Abstract

Different Prescribed Doses of High Volume Peritoneal Dialysis and Outcome of Patients with Acute Kidney Injury
Objective: It has not been clearly shown which modality of dialysis is superior in the management of acute kidney injury (AKI). The optimal dialysis dose for the treatment of AKI is controversial No studies have directly examined the effects of the peritoneal dialysis (PD) dose on outcome in AKI.
Methods: We randomly assigned critically ill patients with AKI to receive higher or lower intensity PD therapy (prescribed Kt/V 0.8 and 0.5 per session respectively) from January 2005 to January 2007. PD dose was calculated in patients treated exclusively with continuous PD 7 times/week using a Tenckhoff catheter and a cycler. The main outcome measures were death within 30 days, recovery of kidney function and metabolic control.
Results: Of the 61 enrolled patients, 30 were randomly assigned to higher intensity therapy and 31 to lower intensity PD dose. The 2 study groups had similar baseline characteristics and received the treatment for 6.1 and 5.7 days respectively (p=0.42). At 30 days after randomization, 17 deaths had occurred in the higher intensity group (55%) and 16 deaths in the lower intensity group (53%), p=0.83. At 30 day, 9% of survivors in the higher and lower intensity (1/14) were still receiving renal replacement therapy (p=0.72). There was significant difference between the 2 groups in prescribed versus delivered PD dose (higher intensity group 0.8×0.59, p=0.04; lower intensity group 0.5×0.49, p=0.89) and the 2 groups had similar metabolic control after 4 PD sessions (BUN levels of 69.3±14.4 and 60.3±11.1 respectively, p=0.71).

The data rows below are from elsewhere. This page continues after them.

-- ==== Sys2Proof/Machine/UcodeOps.lean ====
section
/-! DEFINITION. Customer microcode: the image, what the loader accepts, and one issue of a microword (R285 to R310). -/

namespace Sys2Proof.Machine

open Sys2Proof

/-! ### The image (R303 to R306) -/

def imEntries (im : Bytes) : Nat := rd im 16 2
def imPlate (im : Bytes) : Nat := rd im 18 2
def imEtch (im : Bytes) : Nat := rd im 20 2
def imBases (im : Bytes) : Nat := rd im 22 1
def imConsts (im : Bytes) : Nat := rd im 23 1
def imBodyLen (im : Bytes) : Nat := rd im 24 4

def imPlateAt (im : Bytes) : Nat := 256 + 16 * imEntries im
def imEtchAt (im : Bytes) : Nat := imPlateAt im + 4 * imPlate im
def imBaseAt (im : Bytes) : Nat := imEtchAt im + 32 * imEtch im
def imConstAt (im : Bytes) : Nat := imBaseAt im + 4 * imBases im

/-- BODY_LEN that the counts imply (R304). -/
def imBodySize (im : Bytes) : Nat := imConstAt im + 32 * imConsts im - 256

/-- Entry record `e` (R305). -/
def imEntry (im : Bytes) (e : Nat) : Bytes := slice im (256 + 16 * e) 16

/-- Constant row `k` of the routine, the parameter row apart (R283). -/
def imConst (im : Bytes) (k : Nat) : Bytes := padTo 32 (slice im (imConstAt im + 32 * (k - 1)) 32)

/-- Base-table entry `k` as a base register (R287, R306). -/
def imBase (im : Bytes) (k : Nat) : BaseReg :=
  { row := rd im (imBaseAt im + 4 * k) 2 % 2048, stride := rd im (imBaseAt im + 4 * k + 2) 1, region := rd im (imBaseAt im + 4 * k + 3) 1 }

/-- The microword at a Plate address; none outside the image's words (R283). -/
def plateWord (im : Bytes) (pc : Nat) : Option Nat :=
  if 0x3100 ≤ pc ∧ pc < 0x3100 + imPlate im then some (rd im (imPlateAt im + 4 * (pc - 0x3100)) 4) else none

/-- The nano-word at an Etch address: NULL at 0, the image's from 0x380 on (R283). -/
def etchWord (im : Bytes) (a : Nat) : Nat :=
  if 0x380 ≤ a ∧ a < 0x380 + imEtch im then rd im (imEtchAt im + 32 * (a - 0x380)) 32 else 0

/-! ### Fields (R289, R293) -/

def wSeq (w : Nat) : Nat := bits w 31 30
def wNano (w : Nat) : Nat := bits w 29 20
def wA (w : Nat) : Nat := bits w 19 14
def wB (w : Nat) : Nat := bits w 13 8
def wImm (w : Nat) : Nat := bits w 7 0

def nBfly (n u : Nat) : Nat × Nat := (bits n (224 + 8 * u + 7) (224 + 8 * u + 4), bits n (224 + 8 * u + 3) (224 + 8 * u))
def nMod (n : Nat) : Nat := bits n 223 192
def nPortA (n : Nat) : Nat := bits n 191 160
def nPortB (n : Nat) : Nat := bits n 159 128
def nWb (n : Nat) : Nat := bits n 127 96
def nHash (n : Nat) : Nat := bits n 95 64
def nSamp (n : Nat) : Nat := bits n 63 48
def nMask (n : Nat) : Nat := bits n 47 32
def nCond (n : Nat) : Nat := bits n 31 16

/-- The fields that PORT and WB share. -/
def fEn (f : Nat) : Bool := f.testBit 31
def fSrc (f : Nat) : Nat := bits f 30 28
def fShared (f : Nat) : Bool := f.testBit 27
def fOff (f : Nat) : Nat := bits f 26 19
def fInc (f : Nat) : Bool := f.testBit 18

def mMasked (m : Nat) : Bool := m.testBit 15
def mDraw (m : Nat) : Bool := m.testBit 14
def mA2b (m : Nat) : Bool := m.testBit 13
def mB2a (m : Nat) : Bool := m.testBit 12
def mSplit (m : Nat) : Bool := m.testBit 11
def mCombine (m : Nat) : Bool := m.testBit 10
def mMselect (m : Nat) : Bool := m.testBit 9

/-- An 8-bit two's complement number. -/
def signed8 (n : Nat) : Int := if n < 128 then n else (n : Int) - 256

/-- A row index moved by a signed number, wrapping in `size` rows (R285, R287). -/
def wrapRow (row : Nat) (by_ : Int) (size : Nat) : Nat := (((row : Int) + by_) % (size : Int)).toNat

/-! ### Values: eight 32-bit lanes, one row or three shares (R198, R286) -/

/-- A row, or the three shares of one. -/
abbrev Val := List Bytes

def lanes (b : Bytes) : List Nat := (List.range 8).map (fun i => rd b (4 * i) 4)

def ofLanes (l : List Nat) : Bytes := (l.map (leBytes 4)).flatten

/-- The modulus of a MOD field: none in GF(2) mode (R293). -/
def modulus (im : Bytes) (m : Nat) : Option Nat :=
  match bits m 31 30 with
  | 0 => some 3329
  | 1 => some 8380417
  | 2 => none
  | _ => some (rd im (28 + 4 * bits m 29 28) 4)

/-- The sum and the difference of two lanes; XOR in GF(2) mode. -/
def lAdd (q : Option Nat) (a b : Nat) : Nat := match q with | some n => (a + b) % n | none => a ^^^ b
def lSub (q : Option Nat) (a b : Nat) : Nat := match q with | some n => (a + (n - b % n)) % n | none => a ^^^ b
/-- The product of two lanes; bit by bit in GF(2) mode. -/
def lMul (q : Option Nat) (a b : Nat) : Nat := match q with | some n => (a * b) % n | none => a &&& b

def zipRows (f : Nat → Nat → Nat) (a b : Bytes) : Bytes := ofLanes (List.zipWith f (lanes a) (lanes b))

/-- The value that shares stand for. -/
def joinVal (q : Option Nat) (v : Val) : Bytes := v.foldl (zipRows (lAdd q)) (zeros 32)

/-- Three fresh shares of a row: two are stipple bits, the third completes the sum (R202, assumption log 2). -/
def splitVal (q : Option Nat) (free : Nat) (row : Bytes) : Val :=
  let r (k : Nat) : Bytes :=
    let b := leBytes 32 (Config.freeNat free / 2 ^ (256 * k))
    match q with | some n => ofLanes ((lanes b).map (· % n)) | none => b
  [r 0, r 1, zipRows (lSub q) row (zipRows (lAdd q) (r 0) (r 1))]

/-- Make a value three shares. -/
def asShares (v : Val) : Val := if v.length = 3 then v else [v.headD (zeros 32), zeros 32, zeros 32]

/-- A function of one or two values: on a row, or, on shares, on the value that they stand for with fresh shares of the result. -/
def liftVal (q : Option Nat) (shared : Bool) (free : Nat) (row : Bytes) : Val := if shared then splitVal q free row else [row]

/-! ### Cells -/

def zeroRow (_ : Nat) : Bytes := zeros 32

/-- Hash-core row: core × 64 + share × 8 + row, cores 0 K0, 1 K1, 2 to 5 SHA-2. -/
def hashCell (core share row : Nat) : Nat := 0x1000 + core * 64 + share * 8 + row
def sampleCell (share : Nat) : Nat := 0x2000 + share
def accCell (share : Nat) : Nat := 0x2010 + share
def flagCell : Nat := 0x2020

def Micro.cell (m : Micro) (k : Nat) : Bytes := SMap.get zeroRow k m.mem

def Micro.setCell (m : Micro) (k : Nat) (b : Bytes) : Micro := { m with mem := SMap.set zeroRow k (padTo 32 b) m.mem }

/-- The writes that have landed by the start of the present cycle take effect (R296). -/
def Micro.land (m : Micro) : Micro :=
  let now := m.landing.filter (fun l => decide (l.cycle ≤ m.cycle))
  let m1 := now.foldl (fun t l => t.setCell l.cell l.data) m
  { m1 with landing := m.landing.filter (fun l => decide (m.cycle < l.cycle)),
            tags := now.foldl (fun t l => if l.cell < 0x800 ∧ l.tag then (if t.contains l.cell then t else t ++ [l.cell]) else t) m.tags }

/-- A result that lands `n` cycles after its issue. -/
def Micro.later (m : Micro) (n cell : Nat) (data : Bytes) (tag : Bool) : Micro :=
  { m with landing := m.landing ++ [{ cycle := m.cycle + n, cell := cell, data := data, tag := tag }] }

/-- First row and row count of a region (R285). -/
def Micro.region (m : Micro) (r : Nat) : Nat × Nat :=
  let e := imEntry m.image m.entry
  let i := rd e 4 2
  let s := rd e 6 2
  match r with
  | 0 => (0, i)
  | 1 => (i, s)
  | _ => (i + s, rd e 8 2)

/-- The rows that a field names through a base register: one, or the three of a shared row (R285, R286). -/
def Micro.rows (m : Micro) (reg : Nat) (f : Nat) : List Nat :=
  let b := m.bases.getD reg { row := 0, stride := 0, region := 0 }
  let (base, size) := m.region b.region
  if fShared f then
    if size / 3 = 0 then []
    else let i := wrapRow b.row (signed8 (fOff f)) (size / 3); [base + 3 * i, base + 3 * i + 1, base + 3 * i + 2]
  else if size = 0 then [] else [base + wrapRow b.row (signed8 (fOff f)) size]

Conclusions: Intensive PD dose in critically ill patients with AKI did not decrease mortality, improve recovery of kidney function or metabolic control, and PD dose is limited by dialysate flow and membrane permeability and clearance per exchange can be decreased if a shorter dwell time is applied.
High Volume Peritoneal Dialysis (PD) versus Sustained Low Efficiency Dialysis: A Randomized Controlled Trial in Patients with Acute Kidney Injury: Initial Results
Objective: Sustained low efficiency dialysis (SLED) is much utilized in acute kidney injury (AKI) and PD is used in the developed world. Recently we demonstrated that high volume PD (HVPD) and daily hemodialysis are comparable methods. Purpose: This is a double-center prospective, randomized controlled trial to compare the effect of HVPD versus SLED on AKI patient (pt) survival, beginning in 2008 in Clinical Hospital of Botucatu and General Hospital of Bauru, Sao Paulo, Brazil. Methods: We calculated that with at least 180 pts, study statistical power will be 80% to detect an absolute difference in mortality of 20% between the groups. The primary end point will be pt mortality in 60 days. Eligible subjects are critically ill adults with AKI (defined according to AKIN) due to acute tubular necrosis who require use of vasoactive drugs in Intensive Care Unit. Pts with severe hypercatabolism are excluded. After enrollment, pts are randomly assigned to either the HVPD or SLED group. A HVPD session is defined as 24 hours of dialysis 7 days/week using an automated cycler, and a SLED session is defined as 6–8 hours performed 6 days/week with hemodialysis machine. Results: After 15 months, 179 pts were eligible for enrollment. 56 pts were withdrawn (18 HVPD and 38 SLED) because they had died during first dialysis session or the method was modified. Of the remaining 123 pts (68.3% of the calculated), 52 received HVPD and 71 SLED. The pts’ characteristics are similar: male (HVPD=70.8% and SLED=70.1%), age (60.9±18 and 67.8±10 years), internal medicine (70% and 65%), ATN-ISS score (0.74 and 0.61), BUN (94±20 and 90±30 mg/dL), serum creatinine (5.8±3.3 and 4.5±1.7 mg/dL), and ischemic AKI (85% and 87%). Delivered dialysis dose, ultrafiltration per session, and metabolic control had been not yet analyzed. Overall mortality rates were similar for both groups (65.4% and 77.4%). Of the pts who survived, 47% HVPD and 50% SLED recovered renal function after 60 days. Conclusions: The initial results show that HVPD and SLED can be effective methods for treating AKI pts.